/-! ### Paring (R57, R58) -/

/-- The exponent of ulp(w) of a finite binary32. -/
def ulpExp (w : Word) : Int :=
  let e := bitsOf w.toNat 30 23
  if e = 0 then -149 else (e : Int) - 150

/-- The exact value of a master element and its paring, as an integer and an exponent. -/
def pairValue (w : Word) (p : Byte) : Int × Int :=
  match ofBits w with
  | .fin a m e =>
    let u := ulpExp w
    (alignTo (sgn a m) e (u - 8) + signed 8 p.toNat, u - 8)
  | _ => (0, 0)

/-- An exact value normalised into a master element and its paring (R58). An exact zero gives +0 whatever the signs it came
from: R58 gives no sign for it (log 143). -/
def normalise (x : Int) (e : Int) : Word × Byte :=
  let w := toBits (ofDyadic x e)
  match ofBits w with
  | .fin a m f =>
    let u := ulpExp w - 8
    let lo := min (min e f) u
    let q := rneShift (alignTo x e lo - alignTo (sgn a m) f lo) (u - lo).toNat
    (w, BitVec.ofNat 8 (twos 8 (max (-128) (min 127 q))))
  | _ => (w, 0)

/-! ### binary32 operations, each rounded once (R47, R99) -/

/-- Sum, difference, product, fused product and sum. -/
def fadd (a b : Word) : Word := toBits ((ofBits a).add (ofBits b))
@[inherit_doc fadd] def fsub (a b : Word) : Word := toBits ((ofBits a).add (ofBits b).neg)
@[inherit_doc fadd] def fmul (a b : Word) : Word := toBits ((ofBits a).mul (ofBits b))
@[inherit_doc fadd] def ffma (a b c : Word) : Word := toBits (((ofBits a).mul (ofBits b)).add (ofBits c))

/-- Quotient, as a value for one rounding. -/
def Num.div : Num → Num → Num
  | .nan, _ => .nan
  | _, .nan => .nan
  | .inf _, .inf _ => .nan
  | .inf a, .fin b _ _ => .inf (a != b)
  | .fin a _ _, .inf b => .fin (a != b) 0 0
  | .fin a m e, .fin b n f =>
    if n = 0 then (if m = 0 then .nan else .inf (a != b))
    else
      let (q, k) := divBits m n
      .fin (a != b) q (k + e - f)

/-- Square root, as a value for one rounding. −0 gives −0; below 0 gives NaN. -/
def Num.sqrt : Num → Num
  | .nan => .nan
  | .inf a => if a then .nan else .inf false
  | .fin a m e =>
    if m = 0 then .fin a 0 0
    else if a then .nan
    else
      let (m, e) := if e % 2 = 0 then (m, e) else (2 * m, e - 1)
      let x := m * 2 ^ 120
      let r := Nat.sqrt x
      .fin false (2 * r + (if r * r = x then 0 else 1)) (e / 2 - 61)

/-- Quotient and square root of binary32. -/
def fdiv (a b : Word) : Word := toBits ((ofBits a).div (ofBits b))
@[inherit_doc fdiv] def fsqrt (a : Word) : Word := toBits (ofBits a).sqrt

/-- One level of the pairwise sum. -/
def pairUp : List Word → List Word
  | a :: b :: t => fadd a b :: pairUp t
  | l => l

/-- The sum of one chunk of 256 products by eight pairwise levels (Sequence FMT-1). -/
def pelunChunk (a b : List Nat) : Word :=
  let v := (List.range 256).map fun i => match a[i]?, b[i]? with
    | some x, some y => toBits ((bf16.read x).mul (bf16.read y))
    | _, _ => 0
  ((pairUp (pairUp (pairUp (pairUp (pairUp (pairUp (pairUp (pairUp v)))))))).headD 0)

end Sys2Proof.Machine
end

-=-=-

Work order:
The exact lines from the one containing "x).mul (bf16.read y))" through the end of the listing above are the expected output; include nothing else.

Answer for the task:
    | some x, some y => toBits ((bf16.read x).mul (bf16.read y))
    | _, _ => 0
  ((pairUp (pairUp (pairUp (pairUp (pairUp (pairUp (pairUp (pairUp v)))))))).headD 0)

end Sys2Proof.Machine
end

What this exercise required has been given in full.